I thought this bit of information was worth passing on...
From Ed Slott's IRA Newsletter:
"If you are the beneficiary of a deceased IRA owner, you have to begin taking required minimum distributions (RMDs). In some cases, there is an RMD you must take in the year the IRA owner dies.
The required beginning date (RBD) for the IRA owner to have started taking their RMD is April 1 after the year they turned age 70 1/2. If the IRA owner died before their RBD, there is no year of death RMD. If the IRA owner died after the RBD, there may be an RMD that you as their beneficiary have to take that year.
Basically, when the IRA owner dies on or after that April 1 RBD, he was in pay status and should have been taking RMDs. In the year that he died, first check to see if he took his/her total annual RMD amount before death. If he/she did, you don't have to take a distribution for that year. If he/she didn't, then you as the beneficiary have to take that unpaid RMD amount.
The custodian should calculate his unpaid RMD amount in the year he died based on the age he would have been that year if he hadn't died. It's very common that there is an unpaid RMD for the IRA owner's year of death for several reasons. First, he/she may have waited until the end of the year to take the full RMD amount, or maybe he/she was taking the RMD on a monthly basis. Regardless, you are responsible.
The RMD will be taxable to you as his/her IRA beneficiary in the year you receive it. It's not taxable to him/her or his/her estate. If you, as the benefi ciary, don't take the unpaid year of death RMD, you are subject to a 50%, yes 5-0, penalty on the shortfall. This is an important and perhaps costly issue."
Comments
Hi Max,
Here's something quickly found after a search. It has a calculator that you might find helpful. There's a difference if you are a spouse vs. non-spouse as Investor mentioned. Roth IRAs follow different rules.
Inherited IRA Calculator
1) You use Table 1 - Single Life Expectancy - instead of the usual Table 3 (Uniform Life).
2) You only look up the beneficiary's lifetime once. For your own (not inherited) IRA, you look up your lifetime each year (it drops less than one year for each extra year you live). But for an inherited IRA, you decrease your life expectancy by one each year. For example, if you inherit an IRA at age 55, Table 1 says your life expectancy is 29.6. So you'd divide the IRA by 29.6 for the RMD. Next year, you'd divide by 28.6, and so on, until you get to a denominator of 1 (or less); that year you close the IRA.
There is also a 5 year option - you don't have to take anything at first, so long as you take everything within five years.

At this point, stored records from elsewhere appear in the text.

/-! ### Record memory -/

/-- MEMORY_ISSUE: with fewer than 4 transactions in flight, the oldest cache request is issued, or the sweep request
where none waits; in a pass, its writes ahead of its reads, each in order of record number below the capacity; with 4
in flight nothing is issued (R83, R98 to R100). With nothing to issue the event leaves the state as it was (the model's
choice, log 1). -/
def Obligations.MemoryIssueOrder : Prop :=
  ∀ s : State, s.resetPin = false →
    (4 ≤ s.inFlight.length → exec .memoryIssue s = .next s) ∧
    (s.inFlight.length < 4 →
      (s.pass = .none →
        (∀ n rest, s.cacheQ = .fill n :: rest →
          exec .memoryIssue s = .next { s with cacheQ := rest, inFlight := s.inFlight ++ [.fill n] }) ∧
        (∀ i rest, s.cacheQ = .writeBack i :: rest →
          exec .memoryIssue s = .next { s with cacheQ := rest, inFlight := s.inFlight ++ [.writeBack i] }) ∧
        (s.cacheQ = [] →
          (∀ n, s.sweepReq = some (.read n) →
            exec .memoryIssue s = .next { s with sweepReq := none, inFlight := s.inFlight ++ [.sweepRead n] }) ∧
          (∀ n, s.sweepReq = some (.write n) →
            exec .memoryIssue s = .next { s with sweepReq := none, inFlight := s.inFlight ++ [.sweepWrite n] }) ∧
          (s.sweepReq = none → exec .memoryIssue s = .next s))) ∧
      (∀ n, s.pass = .format n →
        (n < s.setup.capacity →
          exec .memoryIssue s = .next
            { s with pass := .format (n + 1), inFlight := s.inFlight ++ [.formatWrite n] }) ∧
        (s.setup.capacity ≤ n → exec .memoryIssue s = .next s)) ∧
      ∀ n counts writes, s.pass = .resume n counts writes →
        (∀ m r more, writes = (m, r) :: more →
          exec .memoryIssue s = .next
            { s with pass := .resume n counts more, inFlight := s.inFlight ++ [.resumeWrite m r] }) ∧
        (writes = [] → n < s.setup.capacity →
          exec .memoryIssue s = .next
            { s with pass := .resume (n + 1) counts [], inFlight := s.inFlight ++ [.resumeRead n] }) ∧
        (writes = [] → s.setup.capacity ≤ n → exec .memoryIssue s = .next s))

/-- The write of an image: the sixteen words of the record hold the copy's image without error, and every other byte
and word of the memory stays as it was (R88, R89). The image's layout loses nothing: the sixteen words written for a
record that is not FAULTED read back as that record, and those of a FAULTED record give back its state, generation,
generation known, fault source, owed set lost and owed set (R183, R89). -/
def Obligations.ImageWritten : Prop :=
  (∀ (s : State) (n : Nat) (r : Record), n < Config.maxRecords →
    ∃ m, writeImage s n r = { s with memory := m } ∧
      (∀ k, k < 16 → m.readWord (16 * n + k) = (encodeImage r).getD k 0 ∧ m.errorAt (16 * n + k) = 0) ∧
      (∀ a, a < 128 * n ∨ 128 * n + 128 ≤ a → m.readByte a = s.memory.readByte a) ∧
      ∀ w, w < 16 * n ∨ 16 * n + 16 ≤ w → m.errorAt w = s.memory.errorAt w) ∧
  ∀ r : Record,
    (encodeImage r).length = 16 ∧
    (∀ k, k < 16 → owedCopy k ((encodeImage r).getD k 0) = r.owed) ∧
    RecState.ofCode (((encodeImage r).getD 0 0).extractLsb' 0 3) = some r.state ∧
    (r.state ≠ .faulted → decodeRecord r.state (encodeImage r) = r) ∧
    (r.state = .faulted →
      decodeRecord .faulted (encodeImage r) =
        { Record.blank with
          state := .faulted, generation := r.generation, generationKnown := r.generationKnown, owed := r.owed,
          faultSource := r.faultSource, owedLost := r.owedLost })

http://www.moneymanagment.info/inheritedira.htm
Here is another that is specifically discussing Inherited Roth IRA:
http://fairmark.com/rothira/inherit.htm
Kaye Thomas (Fairmark) is fantastic. IMHO, his writing is clearer, and frankly more accurate than the IRS publications (and he's the only person I would say that about).
J. Michael Hall (Moneymanagement - whose site I'm not familiar with) is okay, but somewhat less precise, and sometimes even dead wrong. The problem is that Hall is basically copying Pub 590 with edits that may change ambiguities into outright misleading statements. Here's a specific example:
There's a section in Pub 590 entitled When Must You Withdraw Assets? (Required Minimum Distributions). Within that section are several subsections, including IRA Owners, IRA Beneficiaries, and Miscellaneous Rules for Required Minimum Distributions.
That latter section reads: "More than one IRA. If you have more than one traditional IRA, you must determine a separate required minimum distribution for each IRA. However, you can total these minimum amounts and take the total from any one or more of the IRAs." You may recognize this - it's copied verbatim (including the bolding) by Mr. Hall.
The IRS should have said: If you own more than one traditional IRA, not if you have more than one IRA. You cannot aggregate the RMDs from inherited traditional IRAs and traditional IRAs you own and take the RMD from any one of the IRAs.
The actual rule is that you can aggregate the RMDs from all IRAs inherited from the same individual and take that amount from among those IRAs, but you cannot even aggregate all inherited IRAs (if you inherited different IRAs from different people).
The source of that rule is the IRS FAQ on RMDs - yes, the IRS has an official FAQ, it's in its regulations, entitled "Distribution requirements for individual retirement plans", and may be cited as 26 CFR 1.408-8. Go to Q-9. "[A]mounts in IRAs that an individual holds as a beneficiary of the same decedent ... may be aggregated, but such amounts may not be aggregated with amounts held in IRAs that the individual holds as the IRA owner or as the beneficiary of another decedent."
Unfortunately, most writers just repackage the IRS pubs, without clarifying. Kaye Thomas is special, and does a great job of explaining what the IRS really means.